For a while, it looked like the brick-and-mortar part of the retail industry would make a comeback after e-commerce giant Amazon hammered it for years. The brutal disappearance of companies like JCPenney, Kmart and Sears was over. Not so fast. Macy’s Inc. (NYSE: M) has announced large layoffs and several store closures. Management must see a storm coming, or perhaps the storm has already arrived.
Macy’s and AI
Macy’s will fire 2,350 people, many of them in corporate operations. That is nearly 4% of staff. Five stores will close. Part of the trigger may have been the ability to automate some jobs. Retailer workers have been concerned about this for years, and retail management has hoped artificial intelligence (AI) would allow them to cut costs. If AI is a cause, investors have something to cheer about. Retail is often described as one of the first industries that would benefit substantially from the improvements in AI software. Macy’s also said it would export some jobs, which might be a savings if workers overseas are paid less than their U.S. counterparts. (These 20 jobs are vulnerable to automation and AI takeover.)What’s Next for Macy’s?
Macy’s stock trades just shy of $18 a share.
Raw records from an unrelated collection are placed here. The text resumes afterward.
/-- R60, R405: row r of the image of a tile written to the slot of its wave, whole, under allocation tag 0 (R404). -/
def writeRow (s : State) (g tile r : Nat) : State :=
  let x := s.graph g
  match x.pending with
  | none => s
  | some p =>
    let key := shadowKey s tile (128 * shadowOf x tile p.wave + r)
    let s1 := match p.tiles.find? (fun t => t.tile == tile) with
      | some t => { s with shadow := Memory.writeBytes s.shadow key (rowBytes p t r s.drawn), drawn := if r < 114 then s.drawn else s.drawn + 1 }
      | none => s
    mapPending ((List.range 96).foldl (fun s i => s.setSector (key / 32 + i) .reset) s1) g (fun p => { p with
      tiles := p.tiles.map (fun t => if t.tile = tile then { t with rows := t.rows ++ [r] } else t) })

/-- R60, R113: the background activate of the next row of a save posted. -/
def postSave (s : State) (g tile r : Nat) : State :=
  let x := s.graph g
  let j := match x.pending with | some p => shadowOf x tile p.wave | none => 0
  s.mapTile tile (fun t => t.mapBank (firstShadow s tile + (128 * j + r) / 2048) (fun b =>
    { b with bgSince := some (b.bgSince.getD s.cycle.toNat) }))

/-- R60: a save of a tile taken on: the row whose activate has been performed written, the next one's posted; the save ends with the window
of its last activates, four of which start in one window of 96 cycles. -/
def saveStep (s : State) (g tile : Nat) (v : Saving) : State :=
  let put (s : State) (v : Saving) : State := mapPending s g (fun p => { p with saving := Assoc.set p.saving tile v })
  let next (s : State) (v : Saving) : State :=
    match v.rows with
    | [] => put s v
    | r :: _ => put (postSave s g tile r) { v with posted := true }
  match v.rows with
  | [] => if s.cycle.toNat < v.due then s else mapPending s g (fun p => { p with saving := Assoc.erase p.saving tile })
  | r :: rest =>
    let j := match (s.graph g).pending with | some p => shadowOf (s.graph g) tile p.wave | none => 0
    if !v.posted then next s v
    else if (((s.tile tile).bank (firstShadow s tile + (128 * j + r) / 2048)).bgSince).isSome then s
    else
      let due := if v.done % 4 = 0 then s.cycle.toNat - 1 + Config.actWindow else v.due
      next (writeRow s g tile r) { rows := rest, done := v.done + 1, posted := false, due := due }

/-- R60, SNAPSHOT_ROW_SAVE: the row engine of a tile: the images that can be latched, and the next row of the save that is under way. -/
def execSnapshotRowSave (tile : Nat) (s0 : State) : Out :=
  .next (
    let s := (s0.graphs.map Prod.fst).foldl (fun s g => saveTile s g tile) s0
    match s.graphs.findSome? (fun (g, x) => (x.pending.bind (fun p => Assoc.get? p.saving tile)).map (fun v => (g, v))) with
    | some (g, v) => saveStep s g tile v
    | none => s)

/-! ### The latency limit (R55, R369) -/

/-- R50, R367: REENTRY_LIMIT of slot i after the discard of a latency limit or of a cut, named by its cause, at the bight start. -/
def limitTrap (s : State) (i cause : Nat) (pc : PC) : State :=
  deliver s i { code := 0x0B, val := wd cause, pc := pc, disc := true, e := false, queue := 0, epc := 0, graph := false, open_ := false }

/-- R47, R48: whether a waiting thread has no bight open, or one of which no instruction has been executed, as before an irrevocable
instruction. -/
def Thread.outside (t : Thread) : Bool :=
  t.wait.outside ||
  ((t.wait == .commit || t.wait == .fullQueue || t.wait == .home) && t.bight == .openAt t.pc t.lc t.fpctl)

/-- R369: a thread at S back at U where its trap was taken, with its registers as they stood. -/
def Thread.trapUndone (t : Thread) : Thread :=
  let back : PC := if t.susp.isSome || bit t.tcause.toNat 12 then t.tbs
    else if t.tcause.toNat % 256 = 0x19 ∧ !bit t.tcause.toNat 8 then t.tpc - 4 else t.tpc
  let k : Kept := t.kept.getD { s := t.s, v := t.v, p := t.p, lc := t.lc, fpctl := t.fpctl }
  let lc := match t.susp with | some b => b.lc0 | none => k.lc
  let fp := match t.susp with | some b => b.fp0 | none => k.fpctl
  { t with s := k.s, v := k.v, p := k.p, lc := lc, fpctl := fp, pc := back, lvl := false, kept := none, susp := none, wait := .none,
           bight := .openAt back lc fp }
A fairly good quarter announced in early December took the stock to $21. However, the stock traded for $25 last February. Its recent peak was $35 in November 2021.Macy’s continues to try to find a place in the wider retail world. It is up against Nordstrom, Target, Gap, Kohl’s and even Gap in the clothes department. Walmart and Amazon continue to take the lion’s share of the entire industry in the United States. Macy’s has about 500 stores. Walmart has about 4,600. Amazon makes sales on every smartphone and computer.
Macy’s management has not developed a strategic plan that allows Wall Street to think it has a bright future.